Exercise materials START

-- ==== Sys2Proof/Tests/Slice0.lean ====
section
/-! SUPPORT. Tests: words assembled by hand from the encoding tables of the manual, ill-formed terms that are refused, steps on
small states, and a state that meets the hypotheses of each statement. -/

namespace Sys2Proof.Tests

open Sys2Proof.Machine

set_option Elab.async false

/-! ### Words (01 Tables 01.2 to 01.7; the X tables of 05, 06, 08, 09, 10, 11, 16, 23) -/

/-- Operands in the order of 01 Table 01.2. -/
def ops (len : Len) (m : BitVec 3) (d : Dst) (a b c : Src) : Ops := { len := len, m := m, d := d, a := a, b := b, c := c }

/-- Whether words decode to the instructions beside them: bits of the word, the word, the instruction. -/
def decodes (l : List (Nat × Nat × Instr)) : Bool := l.all fun e => decodeTableWord e.1 e.2.1 == some e.2.2

theorem test_decode_ialu : decodes [
    (64, 0x0000C0C501000004, .add false (ops .w64 0 (.g 0) (.g 1) (.l6 5) .none)),
    (64, 0x0008C08902010404, .sub true (ops .w64 0 (.g 1) (.g 2) (.k 9) .none)),
    (64, 0x0000C0FD03020804, .and false (ops .w64 0 (.g 2) (.g 3) (.l6 61) .none)),
    (64, 0x0008C00F04030C04, .or true (ops .w64 0 (.g 3) (.g 4) (.g 15) .none)),
    (64, 0x0000C0C505041004, .xor false (ops .w64 0 (.g 4) (.g 5) (.l6 5) .none)),
    (64, 0x0008C08906051404, .andn true (ops .w64 0 (.g 5) (.g 6) (.k 9) .none)),
    (64, 0x0000C0FD07061804, .shl false (ops .w64 0 (.g 6) (.g 7) (.l6 61) .none)),
    (64, 0x0008C00F08071C04, .shr true (ops .w64 0 (.g 7) (.g 8) (.g 15) .none)),
    (64, 0x0000C0C509082004, .sar false (ops .w64 0 (.g 8) (.g 9) (.l6 5) .none)),
    (64, 0x0008C0890A092404, .rol true (ops .w64 0 (.g 9) (.g 10) (.k 9) .none)),
    (64, 0x0000C0FD0B0A2804, .min false (ops .w64 0 (.g 10) (.g 11) (.l6 61) .none)),
    (64, 0x0008C00F0C0B2C04, .max true (ops .w64 0 (.g 11) (.g 12) (.g 15) .none)),
    (64, 0x0000C0C50D0C3004, .minu false (ops .w64 0 (.g 12) (.g 13) (.l6 5) .none)),
    (64, 0x0008C0890E0D3404, .maxu true (ops .w64 0 (.g 13) (.g 14) (.k 9) .none)),
    (128, 0x123456789ABCDEF00000C002C0030006, .add false (ops .w128 0 (.g 3) (.l64 0x123456789ABCDEF0) (.g 2) .none))] = true := by decide +kernel

theorem test_decode_imul : decodes [
    (64, 0x0008C00780020008, .mul true (ops .w64 0 (.g 2) (.k 0) (.g 7) .none)),
    (96, 0xFFFEEE900000C0C081030409, .mulh false (ops .w96 0 (.g 3) (.k 1) (.l32 0xFFFEEE90) .none)),
    (64, 0x0008C00782040808, .mulhu true (ops .w64 0 (.g 4) (.k 2) (.g 7) .none)),
    (96, 0xFFFEEE900000C0C083050C09, .div false (ops .w96 0 (.g 5) (.k 3) (.l32 0xFFFEEE90) .none)),
    (64, 0x0008C00784061008, .divu true (ops .w64 0 (.g 6) (.k 4) (.g 7) .none)),
    (96, 0xFFFEEE900000C0C085071409, .rem false (ops .w96 0 (.g 7) (.k 5) (.l32 0xFFFEEE90) .none)),
    (64, 0x0008C00786081808, .remu true (ops .w64 0 (.g 8) (.k 6) (.g 7) .none))] = true := by decide +kernel

theorem test_decode_ibit : decodes [
    (64, 0x0000C0C00900000C, .clz (ops .w64 0 (.g 0) (.g 9) .none .none)),
    (64, 0x0000C0C08301040C, .ctz (ops .w64 0 (.g 1) (.k 3) .none .none)),
    (64, 0x0000C0C0C702080C, .popc (ops .w64 0 (.g 2) (.l6 7) .none .none)),
    (64, 0x0000C0C009030C0C, .brev (ops .w64 0 (.g 3) (.g 9) .none .none)),
    (64, 0x0000C0C08304100C, .bswap (ops .w64 0 (.g 4) (.k 3) .none .none)),
    (64, 0x0000C0DF0605140C, .sext (ops .w64 0 (.g 5) (.g 6) (.l6 31) .none)),
    (64, 0x0000D0C80605180C, .extb (ops .w64 0 (.g 5) (.g 6) (.l6 8) (.l6 16))),
    (64, 0x0000018806051C0C, .insb (ops .w64 0 (.g 5) (.g 6) (.k 8) (.g 1)))] = true := by decide +kernel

Exercise materials END

From the entries above, extract only the lines running from the one containing "(64, 0x0008C00782040808, .mulhu" through the one containing "(64, 0x0008C00784061008, .divu", inclusive.

- _Solution_
    (64, 0x0008C00782040808, .mulhu true (ops .w64 0 (.g 4) (.k 2) (.g 7) .none)),
    (96, 0xFFFEEE900000C0C083050C09, .div false (ops .w96 0 (.g 5) (.k 3) (.l32 0xFFFEEE90) .none)),
    (64, 0x0008C00784061008, .divu true (ops .w64 0 (.g 6) (.k 4) (.g 7) .none)),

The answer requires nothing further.